:: Input data

-- ==== Sys2Proof/Machine/Flags.lean ====
section
/-! DEFINITION. Bindings between channels, sources and heads, and every status word that the spec
lays out (R67, R98, R128, R159, R199, R216, R241, R268, R299, R300, R332, R362, R387, R388, R430,
R453, R481, R494). Each word is computed from the state at the read. -/

namespace Sys2Proof.Machine

-- bindings (R81, R97, R116)
/-- The source that a channel's connection binds. -/
def boundSource (c : CfgMap) (ch : Nat) : Option (Fin 64) :=
  if connKind c ch = 0 then none else finOf? 64 (connSource c ch)

/-- The channel that binds a source; R83 lets no second one bind it. -/
def boundChannel (c : CfgMap) (k : Fin 64) : Option (Fin 64) :=
  (allFin 64).find? (fun ch => boundSource c ch.val == some k)

/-- Counting channels of a head: its systems or strips (R133). -/
def countingOf (c : CfgMap) (h : Nat) (ch : Nat) : Bool :=
  headDefined c h && (headSys1 c h == ch || headSys2 c h == ch)

/-- The linked load channel of an inductive head (R161). -/
def loadOf (c : CfgMap) (h : Nat) (ch : Nat) : Bool :=
  headInductive c h && headLoad c h == ch && decide (ch < 64)

/-- A channel bound to a head (R116). -/
def onHead (c : CfgMap) (h ch : Nat) : Bool := countingOf c h ch || loadOf c h ch

/-- The head that a channel is bound to. -/
def headOfChannel (c : CfgMap) (ch : Nat) : Option (Fin 32) :=
  (allFin 32).find? (fun h => onHead c h.val ch)

/-- The head that a source is bound to, through its channel (R85). -/
def headOfSource (c : CfgMap) (k : Fin 64) : Option (Fin 32) :=
  match boundChannel c k with
  | some ch => headOfChannel c ch.val
  | none => none

def chInductive (c : CfgMap) (ch : Nat) : Bool := chMode c ch == 1
def chBridge6 (c : CfgMap) (ch : Nat) : Bool := chMode c ch == 2 && connKind c ch == 2
def chRtd (c : CfgMap) (ch : Nat) : Bool := chMode c ch == 2 && connKind c ch == 3

/-- A bridge excited by a chopped source (R109). -/
def chChopped (c : CfgMap) (ch : Nat) : Bool :=
  chMode c ch == 2 && (match boundSource c ch with
    | some k => wordWave (excWord c k.val) == 1
    | none => false)

/-- Output sample period (R100, R108). -/
def samplePeriod (c : CfgMap) (ch : Nat) : Nat :=
  if chInductive c ch then gridNs else us 100 * 2 ^ chRate c ch

/-- Group delay of a channel (R101, R102): T/4 is half a half-period of N modulator clocks. -/
def groupDelay (c : CfgMap) (ch : Nat) : Nat :=
  if chInductive c ch then us 300
  else us 1200 * 2 ^ chRate c ch + (if chChopped c ch then chFreq c ch * 80 else 0)

-- live conditions of sources and channels
def srcOn (s : State) (k : Fin 64) : Bool := (s.src.get k).st == .on

/-- The bound source of a channel is ON (R121). -/
def chSourceOn (s : State) (ch : Nat) : Bool :=
  match boundSource s.cfg.active ch with
  | some k => srcOn s k
  | none => false

/-- The channel is in an UNSETTLED span (R88, R103). -/
def inUnsettled (s : State) (ch : Fin 64) : Bool :=
  match (s.ch.get ch).unsetFrom, (s.ch.get ch).unsetTo with
  | some _, some b => decide (s.now < b)
  | some _, none => true
  | none, _ => false

/-- A terminal named by a channel's connection or by its source's word has its flag set (R134). -/
def clfNamed (s : State) (ch : Nat) : Bool :=
  let c := s.cfg.active
  let hit (t : Nat) : Bool := decide (t < 192) && s.term.clf.getLsbD t
  hit (connSigP c ch) || hit (connSigN c ch) || hit (connRefP c ch) || hit (connRefN c ch)
    || (match boundSource c ch with
        | some k => hit (wordForce (excWord c k.val)) || hit (wordReturn (excWord c k.val))
        | none => false)

/-- A cause of R134 holds on a channel. -/
def causeHolds (g : ChGuard) : Bool := g.collapse || g.compliance || g.sourceDown || g.clamp

def isFail : Finding → Bool
  | .failOpen | .failShort | .failPhase | .failResonance => true
  | _ => false

def findingCode : Finding → Nat
  | .none => 0
  | .pass => 1
  | .drift => 2
  | .failOpen => 3
  | .failShort => 4
  | .failPhase => 5
  | .failResonance => 6
  | .void => 7

def excCode : ExcState → Nat
  | .off => 0
  | .settling => 1
  | .on => 2
  | .discharging => 3

/-- EXC_STATUS (R98). -/
def excStatus (x : Source) : Nat :=
  excCode x.st + 8 * b2n x.pending + 16 * b2n x.compliance + 32 * b2n x.dischIncomplete

/-- Sum of the programmed currents of the enabled sources, in units of 10 uA. -/
def excSum (c : CfgMap) : Nat :=
  (List.range 64).foldl (fun acc k => acc + (if excEnabled c k then wordCurrent (excWord c k) else 0)) 0

/-- EXC_POWER_MW, rounded up (R66): 5.5 V times 10 uA is 0.055 mW. -/
def excPowerMw (c : CfgMap) : Nat := (55 * excSum c + 999) / 1000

::::

→ Problem requirements
All that belongs in the answer is the run of lines above from the line containing "def excStatus (x" through the line containing "def excSum (c", exactly as written.

→ Response area
def excStatus (x : Source) : Nat :=
  excCode x.st + 8 * b2n x.pending + 16 * b2n x.compliance + 32 * b2n x.dischIncomplete

/-- Sum of the programmed currents of the enabled sources, in units of 10 uA. -/
def excSum (c : CfgMap) : Nat :=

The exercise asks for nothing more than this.